I don't know if the "true" story was ever established anywhere (lord I hope not) but there's so many ways to interpret that one piece of lore for the Usurpation. The greatest warriors that Creation has ever known, fighting a desperate and doomed last stand against an army of Fate-empowered demigods.

This sort of thing gets mentioned a lot in war stories, where one soldier or a squad or a company holds out for a long time against impossible odds even knowing they'll lose. And what makes it interesting to me in this case is the implication that there even was a major battle specifically to destroy this one Caste.
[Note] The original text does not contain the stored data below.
-- ==== Sys2Proof/Machine/LinkOps.lean ====
section
/-! DEFINITION. The tile links and the panel drive as shared operations: port states, packets to a tile, commands that
await an ACK, mask reconcile, power-off, ledgers (spec/10, spec/12). -/

namespace Sys2Proof.Machine

/-! ### Objects in force -/

/-- The GEOMETRY object of an ID. -/
def State.geomOf (s : State) (id : Nat) : Option Geom :=
  match s.obj? id with
  | some o => if o.cls = 3 ∧ !o.creating then some (parseGeom o.data) else none
  | none => none

/-- The geometry in force, if any. -/
def State.geom (s : State) : Option Geom := s.geomOf (s.pget 0x05000001)

/-! ### Ports and tiles -/

def State.port (s : State) (t : Nat) : Port := s.link.ports.getD t {}

def State.modPort (s : State) (t : Nat) (f : Port → Port) : State :=
  { s with link := { s.link with ports := updAt s.link.ports t f } }

def State.tile (s : State) (t : Nat) : TileDrive := s.panel.tiles.getD t {}

def State.modTile (s : State) (t : Nat) (f : TileDrive → TileDrive) : State :=
  { s with panel := { s.panel with tiles := updAt s.panel.tiles t f } }

/-- Every tile number. -/
def tileNums : List Nat := List.range 16

/-- A tile's port is ACTIVE and the device owns it. -/
def State.ownActive (s : State) (t : Nat) : Bool := (s.port t).state == 5 && (s.port t).own

/-- The tiles that are ACTIVE and owned. -/
def State.ownTiles (s : State) : List Nat := tileNums.filter s.ownActive

/-- The tiles set in `panel.tiles_enabled`. -/
def State.enabledTiles (s : State) : List Nat := tileNums.filter (bit (s.pget 0x0C00000D))

/-- STATES of a bit per tile. -/
def tileMask (p : Nat → Bool) : Nat := sumN (tileNums.map (fun t => if p t then 2 ^ t else 0))

/-- Bits of a mask as tile numbers. -/
def maskTiles (m : Nat) : List Nat := tileNums.filter (bit m)

/-- The side's OWNER code: 1 A, 2 B. -/
def State.ownerCode (s : State) : Nat := if s.dev.sideB then 2 else 1

/-! ### Packets to a tile (R242, Tables 10.4 to 10.10) -/

/-- A header word: KIND, fields, HCRC over bytes 4 to 15 (R242). -/
def linkHdr (kind : Nat) (fs : List Field) : Nat :=
  let w := packNat (at' 127 120 kind :: fs)
  w + crc32c (leBytes 12 (w / 2 ^ 32))

/-- HCRC of a received header is right. -/
def hdrOk (w : Nat) : Bool := bits w 31 0 == crc32c (leBytes 12 (w / 2 ^ 32 % 2 ^ 96))

/-! ### The receiver's blocks (R237 to R240) -/

/-- Seed of a lane's scrambler (R239). -/
def scrambleSeed (lane : Nat) : Nat := ([0x7FFFFFFF, 0x5A5A5A5A, 0x3C3C3C3C, 0x69966996] : List Nat).getD lane 0

/-- The output bit of the scrambler's state, and the next state (R239). -/
def scrambleBit (s : Nat) : Nat := ((s >>> 30) ^^^ (s >>> 27)) &&& 1

def scrambleNext (s : Nat) : Nat := ((s <<< 1) ||| scrambleBit s) &&& 0x7FFFFFFF

/-- n output bits from a state, the first the most significant, and the state after them. -/
def scrambleRun : Nat → Nat → Nat → Nat × Nat
  | 0, s, acc => (acc, s)
  | n + 1, s, acc => scrambleRun n (scrambleNext s) (2 * acc + scrambleBit s)

/-- What the scrambler adds to the payload of a block of a lane cycle, block 0 being its SKIP (R239, R240). -/
def scrambleMask (lane pos : Nat) : Nat := (scrambleRun 128 (scrambleRun (128 * (pos - 1)) (scrambleSeed lane) 0).2 0).1

/-- The payload of a received block, descrambled. -/
def linkPayload (b : LinkBlock) : Nat := b.wire ^^^ scrambleMask b.lane b.pos

/-- The sync header is neither DATA's nor CTRL's (R237, R238). -/
def badSync (b : LinkBlock) : Bool := b.sync != 0x3 && b.sync != 0xC

/-- A lane counts a block (R238). -/
def RxLane.count (now : Nat) (bad : Bool) (l : RxLane) : RxLane :=
  { bad := (bad :: l.bad).take 64
    errs := if bad then now :: l.errs.filter (fun e => decide (now < e + 1000000000)) else l.errs }

/-- 8 invalid sync headers within 64 blocks (R251). -/
def RxLane.lost (l : RxLane) : Bool := decide (8 ≤ countP id l.bad)

/-- Payload units of a packet to the device (Table 10.3); none for a KIND that starts none. -/
def backUnits (kind : Nat) : Option Nat :=
  match kind with
  | 0x20 => some 2
  | 0x21 => some 2
  | 0x22 => some 0
  | _ => none

/-- A DATA unit: payload of the packet in progress, which may be complete with it; outside a packet it is discarded (R240). -/
def Port.dataUnit (p : Port) (w : Nat) : Port × List (List Nat) :=
  match p.rx with
  | [] => (p, [])
  | h :: ws =>
    let all := h :: (ws ++ [w])
    if all.length ≤ (backUnits (bits h 127 120)).getD 0 then ({ p with rx := all }, []) else ({ p with rx := [] }, [all])

/-- A CTRL unit: the header of a packet; any other KIND, reserved ones among them, ends the packet in progress (R238, R240).
(DEDUCED, unsafe: log entry 81.) -/
def Port.ctrlUnit (p : Port) (w : Nat) : Port × List (List Nat) :=
  match backUnits (bits w 127 120) with
  | none => ({ p with rx := [] }, [])
  | some n => if n = 0 then ({ p with rx := [] }, [[w]]) else ({ p with rx := [w] }, [])

/-- A port receives a block: its lane counts it; an invalid sync header makes it DATA inside a packet and IDLE outside
(R238). -/
def Port.block (now : Nat) (acc : Port × List (List Nat)) (b : LinkBlock) : Port × List (List Nat) :=
  let p := { acc.1 with lanes := updAt acc.1.lanes b.lane (RxLane.count now (badSync b)) }
  let ran : Port × List (List Nat) :=
    if b.pos = 0 then (p, [])
    else if b.sync = 0xC then p.ctrlUnit (linkPayload b)
    else if b.sync = 0x3 ∨ p.rx ≠ [] then p.dataUnit (linkPayload b)
    else (p, [])
  (ran.1, acc.2 ++ ran.2)

/-- Send a packet to a tile whose port carries traffic. -/
def State.sendTile (s : State) (t kind : Nat) (words : List Nat) : State :=
  if (s.port t).state = 5 then s.emit (.tile t kind words) else s

/-- Nothing follows a command whose sequence has ended; its ACK is awaited as before (R262). -/
def AckWait.mute (a : AckWait) : AckWait := { a with why := 11 }

/-- The waits of a port that leaves ACTIVE: a sequence that goes on without the port keeps its step (R316, R281). -/
def keptAcks (l : List AckWait) : List AckWait :=
  l.map (fun (a : AckWait) => if decide (3 ≤ a.why) && a.why != 10 then a else a.mute)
Cuz if that's the case, it means that they were able to organize themselves, at least to an extent, and put up a long enough defense to be immortalized in legend.

Then you ask questions like... if they fought and knew they'd lose, did they do it to buy time for the other castes to get away? Did they genuinely think they were going to win even without them? Or is the legend true, and the other castes left the Dawns to die at their betrayers' hands? Did they have an ad hoc organizational moment in the middle of the betrayal, or did they escape the initial slaughter and launch a counter-attack and the latter is what got immortalized? And what did this stand even accomplish, if anything? Is this an Isstvaan situation where the Deebs are battered heavily by an enemy they thought broken? Or more akin to Tarsonis where the Dawns are overwhelmed and their requests for aid go unheeded?
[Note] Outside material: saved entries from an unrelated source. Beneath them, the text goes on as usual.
/-! ### Self-test records (R467) -/

/-- The newest valid record and whether it is in sector B: the higher sequence number by signed difference. -/
def Start.newest (t : Start) : Option (Record × Bool) :=
  match t.recA, t.recB with
  | none, none => none
  | some a, none => some (a, false)
  | none, some b => some (b, true)
  | some a, some b => if after 32 b.seq.toNat a.seq.toNat then some (b, true) else some (a, false)

/-- The sector that does not hold the newest valid record is erased (R467 step 1).
(DESIGN CHOICE, unsafe: log entry 70.) -/
def State.eraseOther (s : State) : State :=
  match s.start.newest with
  | none => { s with start := { s.start with erasedA := true, erasedB := true } }
  | some (_, true) => { s with start := { s.start with recA := none, erasedA := true } }
  | some (_, false) => { s with start := { s.start with recB := none, erasedB := true } }

/-- What the end of the start brings about: baskets, encoder streams, and the erase where the start writes no record. -/
def State.leaveBoot (s : State) : State := (if s.start.full then s else s.eraseOther).reserveBoot.encBoot

/-- START_PHASE 4, once every tile is reconciled. -/
def State.tilesMilestone (s : State) : State :=
  if s.dev.state == .boot && s.dev.fwReady && s.tilesDone then s.milestone 4 else s

/-! ### The transitions of Table 1.4 -/

/-- Take the transitions whose triggers hold, one after another (R27); at most n. -/
def State.evaluateN (s : State) : Nat → State
  | 0 => s
  | n + 1 =>
    match s.trigger with
    | none => s.reductionCheck
    | some (d, r) =>
      let s := if s.dev.state == .boot && d == .blanket then s.leaveBoot else s
      if d == .reduced && s.instrument && s.wantedReduction.1 then s.safetyFault 5 0xFF
      else (s.enter d r).evaluateN n

/-- Table 1.4 against the present state. -/
def State.evaluate (s : State) : State := s.tilesMilestone.evaluateN 8

/-- The state that PARASOL wakes into (Table 1.4). -/
def State.wakeTarget (s : State) : DevState :=
  if !s.startFinished ∨ s.channels ≤ 15 then .blanket
  else if s.channels ≤ 27 ∨ 3 ≤ s.pwr.stage then .reduced
  else .service

end Sys2Proof.Machine
end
Or the boring answer, that it was made up by the Immaculates to make the dragon-blooded sound cooler. Which is... I mean it's possible but it also weakens both the Deebs and the Solars so I don't like it.

The other castes all have their dark legends rooted in what they were/are (the Wretched, the Unclean, the Frenzied) but the Dawns have their dark epitaph rooted in something that happened to them instead. It's an intriguing question in my mind.

'Luna stop giving me your toughest battles' 'It's literally just a room with ten people'.

Big mood.
 
Or the boring answer, that it was made up by the Immaculates to make the dragon-blooded sound cooler. Which is... I mean it's possible but it also weakens both the Deebs and the Solars so I don't like it.
I don't think it was made up to make Dragon-Blooded "look cooler", but all the Immaculate names/characterisations for the Solar Castes are like... Allegorical for traits and actions that the Immaculates find to be like... Bad. These are stories you tell to children to teach them how to behave, or how not to as the case may be. Like, the Forsaken thing just feels a lot more like an allegory for power unaccompanied by true discipline or virtue being hollow and corrupt than anything that literally, actually happened; just being strong isn't enough, if you are not also righteous in the ways that Immaculacy teaches you are correct.

You will notice a marked difference between the way Immaculate fables talk about Solars and how they talk about Lunars. Solars are being used to teach a moral lesson, as a kind of Anathema that's barely around anymore; Lunars are "a bad monster that might kill you now that only the Dragon-Blooded can protect you from".
 
I don't think it was made up to make Dragon-Blooded "look cooler", but all the Immaculate names/characterisations for the Solar Castes are like... Allegorical for traits and actions that the Immaculates find to be like... Bad. These are stories you tell to children to teach them how to behave, or how not to as the case may be. Like, the Forsaken thing just feels a lot more like an allegory for power unaccompanied by true discipline or virtue being hollow and corrupt than anything that literally, actually happened; just being strong isn't enough, if you are not also righteous in the ways that Immaculacy teaches you are correct.

You will notice a marked difference between the way Immaculate fables talk about Solars and how they talk about Lunars. Solars are being used to teach a moral lesson, as a kind of Anathema that's barely around anymore; Lunars are "a bad monster that might kill you now that only the Dragon-Blooded can protect you from".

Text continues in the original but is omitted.